Counter(word_tokenize(
        '''The cat is in the box. The cat likes the box.
        The box is over the cat.''')).most_common(2)

[('The', 3), ('cat', 3)]

In [5]:
f = open('wikipedia_articles/wiki_text_debugging.txt', 'r')
article = f.read()
#article

In [6]:
# Tokenize the article: tokens
tokens = word_tokenize(article)

# Convert the tokens into lowercase: lower_tokens
lower_tokens = [t.lower() for t in tokens]

# Create a Counter with the lowercase tokens: bow_simple
bow_simple = Counter(lower_tokens)

# Print the 10 most common tokens
print(bow_simple.most_common(10))

[(',', 151), ('the', 150), ('.', 89), ('of', 81), ("''", 66), ('to', 63), ('a', 60), ('``', 47), ('in', 44), ('and', 41)]


### Simple text preprocessing

#### Why preprocess
- Helps make for better input data
 - When performing machine learning or other statistical methods
- Examples:
 - Tokenization to create a bag of words
 - Lowercasing words
- Lemmatization/Stemming
 - Shorten words to their root stems
- Removing stop words, punctuation or unwanted tokens

In [12]:
import nltk
nltk.download('stopwords')

[nltk_data] Downloading package stopwords to
[nltk_data]     C:\Users\msmith7\AppData\Roaming\nltk_data...
[nltk_data]   Unzipping corpora\stopwords.zip.


True

In [13]:
from nltk.corpus import stopwords
text = '''The cat is in the box. The cat likes the box.
            The box is over the cat.'''
tokens = [w for w in word_tokenize(text.lower())
         if w.isalpha()]
no_stops = [t for t in tokens
           if t not in stopwords.words('english')]
Counter(no_stops).most_common(2)

[('cat', 3), ('box', 3)]

In [16]:
english_stops = stopwords.words('english')
#english_stops

In [20]:
import nltk
nltk.download('wordnet')

[nltk_data] Downloading package wordnet to
[nltk_data]     C:\Users\msmith7\AppData\Roaming\nltk_data...
[nltk_data]   Unzipping corpora\wordnet.zip.


True

In [21]:
# Import WordNetLemmatizer
from nltk.stem import WordNetLemmatizer

# Retain alphabetic words: alpha_only
alpha_only = [t for t in lower_tokens if t.isalpha()]

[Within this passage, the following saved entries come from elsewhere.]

/-- Waits that an access meets once it passed its checks: an array's rebuild (R216), atomics it overlaps (R280), copies it overlaps (R243), an
effectful page's checkpoint (R47, R186, R215), and room in the Coolbox. -/
def Issue.accessWaits (o : Issue) (s : State) (xs : List Access1) (n units : Nat) : Option Nat :=
  if xs.any fun x => s.rangeRebuilding o.t.id.tile o.t.id.ctx x.ea n then some 12
  else if xs.any fun x => s.meetsAtomic o.t.id.uid x.ea n then some 13
  else if xs.any fun x => s.cur.meetsScore x.ea n then some 7
  else if xs.any (·.ef) && !s.cur.pend.isEmpty then some 3
  else if xs.any (·.ef) && Config.youngCheckpoints ≤ (s.cur.young s.now).length then some 10
  else if 0 < units && !o.room s units then some 9
  else none

/-- Coolbox units of a per-lane or uniform effect of `n` data bytes a lane (Table 21-5). -/
def Issue.unitsFor (o : Issue) (lanes n : Nat) : Nat :=
  if lanes = 0 then 0 else if o.uniform then 1 + ceilDiv n 32 else 1 + ceilDiv (lanes * (8 + n)) 32

/-- Loads of `n` bytes a lane (R222, R223, R224, R215); `mark` adds to the pending result what the entry needs. -/
def Issue.load (o : Issue) (s : State) (eas : List (Nat × PVal)) (n : Nat) (signed : Bool) (noEf : Bool)
    (mark : Pend → Pend) (results : List Nat → List LaneResult) : Res :=
  let need : Need := { Need.r with noEf := noEf }
  match o.check s eas n n 28 need none fun _ => none with
  | .bad r => r
  | .ok xs faults =>
    let ef := xs.filter (·.ef)
    let units := o.unitsFor ef.length n
    match o.accessWaits s xs n units with
    | some c => .stall s c
    | none =>
      let s := xs.foldl (fun s x => if isScratch x.ea then s else s.fillTlb o.t.id.tile o.t.id.ctx x.ea) s
      if xs.isEmpty then o.access s xs faults need (passes o 1) 0 false
      else
        let (rs, s) := spread s (results (xs.map (·.lane)))
        let (pid, s) := o.pend s rs (if ef.isEmpty then s.now + 1 else s.now + Config.Q) false false []
        let s := s.modPend o.t.id.uid pid mark
        let s := if ef.isEmpty then s else o.hold s units (.efload pid signed (ef.map fun x => (x.lane, x.ea, n)))
        let s := (byLine (xs.filter fun x => !x.ef)).foldl (fun s line => o.loadLine s pid n signed line) s
        o.access s xs faults need (o.bankCycles xs n) (o.conflicts xs n) false

/-- The bytes of words, each with the poison of its word. -/
def wordBytes (ws : List PWord) : List (Byte × Bool) := ws.flatMap fun w => (toBytes 4 w.w.toNat).map (·, w.p)

/-- Stores of `n` bytes a lane (R225, R212): one held effect, its pieces in ascending lane order. -/
def Issue.store (o : Issue) (s : State) (eas : List (Nat × PVal)) (n : Nat) (noEf : Bool) (data : Nat → List (Byte × Bool)) : Res :=
  let need : Need := { Need.w with noEf := noEf }
  match o.check s eas n n 28 need none fun _ => none with
  | .bad r => r
  | .ok xs faults =>
    let units := o.unitsFor xs.length n
    match o.accessWaits s xs n units with
    | some c => .stall s c
    | none =>
      let s := xs.foldl (fun s x => if isScratch x.ea then s else s.fillTlb o.t.id.tile o.t.id.ctx x.ea) s
      let s := if xs.isEmpty then s
        else o.hold s units (.write (xs.map fun x => ⟨x.lane, x.ea, (data x.lane).take n⟩) false)
      o.access s xs faults need (o.bankCycles xs n) (o.conflicts xs n) false

/-! ### Effects on memory as they leave the Coolbox (R212) -/

/-- The page of an address is effectful, as the tile translates it now. -/
def State.effectful (s : State) (tile ctx va : Nat) : Bool :=
  match s.walk tile ctx va with
  | .leaf _ _ pte => bit pte.toNat 59
  | _ => false

/-- Storing bytes with poison at a key. -/
def State.memStore (s : State) (key : Nat) (data : List (Byte × Bool)) : State := { s with mem := s.mem.store key data }

/-- Does a valid window of the context hold the `n` bytes at a scratchpad address? -/
def State.covered (s : State) (ctx va n : Nat) : Bool := (s.windowsOf (ownerTile va)).any fun (_, w) =>
  winValid w && winCtx w == ctx && decide (winBase w ≤ sliceOffset va) && decide (sliceOffset va + n ≤ winBase w + winSize w)

/-- The check of R206 at the owner port when an access of a team, or of an engine for it, is performed there: a window that holds the
bytes and admits the team, or for a team that has ended one of its context. -/
def State.ownerAdmits (s : State) (uid ctx va n : Nat) : Bool := match (s.team? uid).or (s.disp.images.find? fun t => t.id.uid == uid && uid != 0) with
  | some t => s.windowOk t va n
  | none => s.covered ctx va n

/-- One piece of a released store: to the owner port, the L1, or uncached to the home (R212). -/
def State.releasePiece (s : State) (e : Held) (p : Piece) : State :=
  if isScratch p.ea then
    if ownerTile p.ea = e.tile && s.ownerAdmits e.uid e.ctx p.ea p.data.length then s.memStore p.ea p.data
    else (s.send e.tile e.side e.uid e.ctx e.issue e.pc e.word p.ea p.ea [] (.write [p])).2
  else if s.effectful e.tile e.ctx p.ea then
    match s.keyOf e.tile e.ctx p.ea with
    | some k => (s.send e.tile e.side e.uid e.ctx e.issue e.pc e.word p.ea k [] (.write [p])).2
    | none => s
  else { s with mem := s.mem.modLine e.tile e.ctx p.ea fun l => l.put (p.ea % 64) p.data }.staleFills fun l =>
    l.tile == e.tile && l.ctx == e.ctx && l.va == p.ea / 64 * 64

/-- Writing back and dropping the tile's L1 lines that overlap a range; the numbers of the write-backs (R227). -/
def State.flushRange (s : State) (tile ctx uid issue lo hi : Nat) (drop : Bool) : List Nat × State :=
  s.cleanLines (overlaps tile ctx lo hi) (fun _ => drop) uid issue

end Sys2Proof.Machine
end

# Remove all stop words: no_stops
no_stops = [t for t in alpha_only if t not in english_stops]

# Instantiate the WordNetLemmatizer
wordnet_lemmatizer = WordNetLemmatizer()

# Lemmatize all tokens into a new list: lemmatized
lemmatized = [wordnet_lemmatizer.lemmatize(t) for t in no_stops]

# Create the bag-of-words: bow
bow = Counter(lemmatized).most_common(10)

# Print the 10 most common tokens
print(bow)

[('debugging', 40), ('system', 25), ('bug', 17), ('software', 16), ('problem', 15), ('tool', 15), ('computer', 14), ('process', 13), ('term', 13), ('debugger', 13)]